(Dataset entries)
========
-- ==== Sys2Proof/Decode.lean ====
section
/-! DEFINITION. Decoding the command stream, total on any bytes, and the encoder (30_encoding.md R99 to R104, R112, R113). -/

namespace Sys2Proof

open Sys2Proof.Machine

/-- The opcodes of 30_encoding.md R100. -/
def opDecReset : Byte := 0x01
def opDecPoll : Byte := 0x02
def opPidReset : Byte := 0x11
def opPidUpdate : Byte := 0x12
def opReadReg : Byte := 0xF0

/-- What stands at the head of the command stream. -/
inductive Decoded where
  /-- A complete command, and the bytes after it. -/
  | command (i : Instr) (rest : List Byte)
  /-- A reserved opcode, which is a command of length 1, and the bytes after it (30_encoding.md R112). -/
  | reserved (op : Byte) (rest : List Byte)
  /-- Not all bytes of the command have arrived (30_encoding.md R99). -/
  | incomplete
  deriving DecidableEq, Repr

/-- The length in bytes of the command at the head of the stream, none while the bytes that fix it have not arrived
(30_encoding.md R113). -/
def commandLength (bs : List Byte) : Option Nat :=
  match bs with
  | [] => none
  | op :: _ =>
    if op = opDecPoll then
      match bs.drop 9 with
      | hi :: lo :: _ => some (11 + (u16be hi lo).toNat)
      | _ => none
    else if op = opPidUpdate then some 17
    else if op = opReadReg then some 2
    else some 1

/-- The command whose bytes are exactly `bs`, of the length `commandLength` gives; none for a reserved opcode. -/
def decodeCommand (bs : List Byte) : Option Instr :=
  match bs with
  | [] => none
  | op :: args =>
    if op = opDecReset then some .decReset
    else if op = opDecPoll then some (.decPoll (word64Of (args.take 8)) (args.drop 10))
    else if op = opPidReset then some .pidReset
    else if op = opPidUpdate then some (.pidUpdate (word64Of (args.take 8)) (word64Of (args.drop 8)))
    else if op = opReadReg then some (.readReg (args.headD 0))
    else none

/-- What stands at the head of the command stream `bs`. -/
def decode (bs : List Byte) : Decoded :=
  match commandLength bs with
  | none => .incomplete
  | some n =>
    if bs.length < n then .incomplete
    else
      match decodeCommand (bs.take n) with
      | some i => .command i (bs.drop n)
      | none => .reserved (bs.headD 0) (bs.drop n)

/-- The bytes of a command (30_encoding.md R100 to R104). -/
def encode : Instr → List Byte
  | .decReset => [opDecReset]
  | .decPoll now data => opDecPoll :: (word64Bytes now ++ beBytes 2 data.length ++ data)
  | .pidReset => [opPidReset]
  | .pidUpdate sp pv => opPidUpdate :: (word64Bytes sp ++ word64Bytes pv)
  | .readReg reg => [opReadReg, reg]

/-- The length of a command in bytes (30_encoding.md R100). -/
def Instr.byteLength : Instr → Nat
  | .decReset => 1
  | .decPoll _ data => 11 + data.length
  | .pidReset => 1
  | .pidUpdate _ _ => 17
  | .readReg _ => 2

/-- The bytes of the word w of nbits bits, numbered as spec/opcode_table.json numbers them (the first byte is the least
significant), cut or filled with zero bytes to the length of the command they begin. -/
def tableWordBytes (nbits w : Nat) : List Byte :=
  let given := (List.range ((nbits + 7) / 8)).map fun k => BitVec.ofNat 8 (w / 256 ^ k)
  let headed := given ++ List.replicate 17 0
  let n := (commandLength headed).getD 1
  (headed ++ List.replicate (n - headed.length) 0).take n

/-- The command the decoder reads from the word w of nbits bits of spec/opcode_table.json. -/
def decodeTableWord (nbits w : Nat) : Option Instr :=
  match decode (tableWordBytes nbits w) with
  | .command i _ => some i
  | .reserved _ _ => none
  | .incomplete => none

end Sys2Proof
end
========
Exact output of every entry is required.

-- ==== Sys2Proof/Decode.lean ====
section
/-! DEFINITION. Decoding the command stream, total on any bytes, and the encoder (30_encoding.md R99 to R104, R112, R113). -/

namespace Sys2Proof

open Sys2Proof.Machine

/-- The opcodes of 30_encoding.md R100. -/
def opDecReset : Byte := 0x01
def opDecPoll : Byte := 0x02
def opPidReset : Byte := 0x11
def opPidUpdate : Byte := 0x12
def opReadReg : Byte := 0xF0

/-- What stands at the head of the command stream. -/
inductive Decoded where
  /-- A complete command, and the bytes after it. -/
  | command (i : Instr) (rest : List Byte)
  /-- A reserved opcode, which is a command of length 1, and the bytes after it (30_encoding.md R112). -/
  | reserved (op : Byte) (rest : List Byte)
  /-- Not all bytes of the command have arrived (30_encoding.md R99). -/
  | incomplete
  deriving DecidableEq, Repr

/-- The length in bytes of the command at the head of the stream, none while the bytes that fix it have not arrived
(30_encoding.md R113). -/
def commandLength (bs : List Byte) : Option Nat :=
  match bs with
  | [] => none
  | op :: _ =>
    if op = opDecPoll then
      match bs.drop 9 with
      | hi :: lo :: _ => some (11 + (u16be hi lo).toNat)
      | _ => none
    else if op = opPidUpdate then some 17
    else if op = opReadReg then some 2
    else some 1

/-- The command whose bytes are exactly `bs`, of the length `commandLength` gives; none for a reserved opcode. -/
def decodeCommand (bs : List Byte) : Option Instr :=
  match bs with
  | [] => none
  | op :: args =>
    if op = opDecReset then some .decReset
    else if op = opDecPoll then some (.decPoll (word64Of (args.take 8)) (args.drop 10))
    else if op = opPidReset then some .pidReset
    else if op = opPidUpdate then some (.pidUpdate (word64Of (args.take 8)) (word64Of (args.drop 8)))
    else if op = opReadReg then some (.readReg (args.headD 0))
    else none

/-- What stands at the head of the command stream `bs`. -/
def decode (bs : List Byte) : Decoded :=
  match commandLength bs with
  | none => .incomplete
  | some n =>
    if bs.length < n then .incomplete
    else
      match decodeCommand (bs.take n) with
      | some i => .command i (bs.drop n)
      | none => .reserved (bs.headD 0) (bs.drop n)

/-- The bytes of a command (30_encoding.md R100 to R104). -/
def encode : Instr → List Byte
  | .decReset => [opDecReset]
  | .decPoll now data => opDecPoll :: (word64Bytes now ++ beBytes 2 data.length ++ data)
  | .pidReset => [opPidReset]
  | .pidUpdate sp pv => opPidUpdate :: (word64Bytes sp ++ word64Bytes pv)
  | .readReg reg => [opReadReg, reg]

/-- The length of a command in bytes (30_encoding.md R100). -/
def Instr.byteLength : Instr → Nat
  | .decReset => 1
  | .decPoll _ data => 11 + data.length
  | .pidReset => 1
  | .pidUpdate _ _ => 17
  | .readReg _ => 2

/-- The bytes of the word w of nbits bits, numbered as spec/opcode_table.json numbers them (the first byte is the least
significant), cut or filled with zero bytes to the length of the command they begin. -/
def tableWordBytes (nbits w : Nat) : List Byte :=
  let given := (List.range ((nbits + 7) / 8)).map fun k => BitVec.ofNat 8 (w / 256 ^ k)
  let headed := given ++ List.replicate 17 0
  let n := (commandLength headed).getD 1
  (headed ++ List.replicate (n - headed.length) 0).take n

/-- The command the decoder reads from the word w of nbits bits of spec/opcode_table.json. -/
def decodeTableWord (nbits w : Nat) : Option Instr :=
  match decode (tableWordBytes nbits w) with
  | .command i _ => some i
  | .reserved _ _ => none
  | .incomplete => none

end Sys2Proof
end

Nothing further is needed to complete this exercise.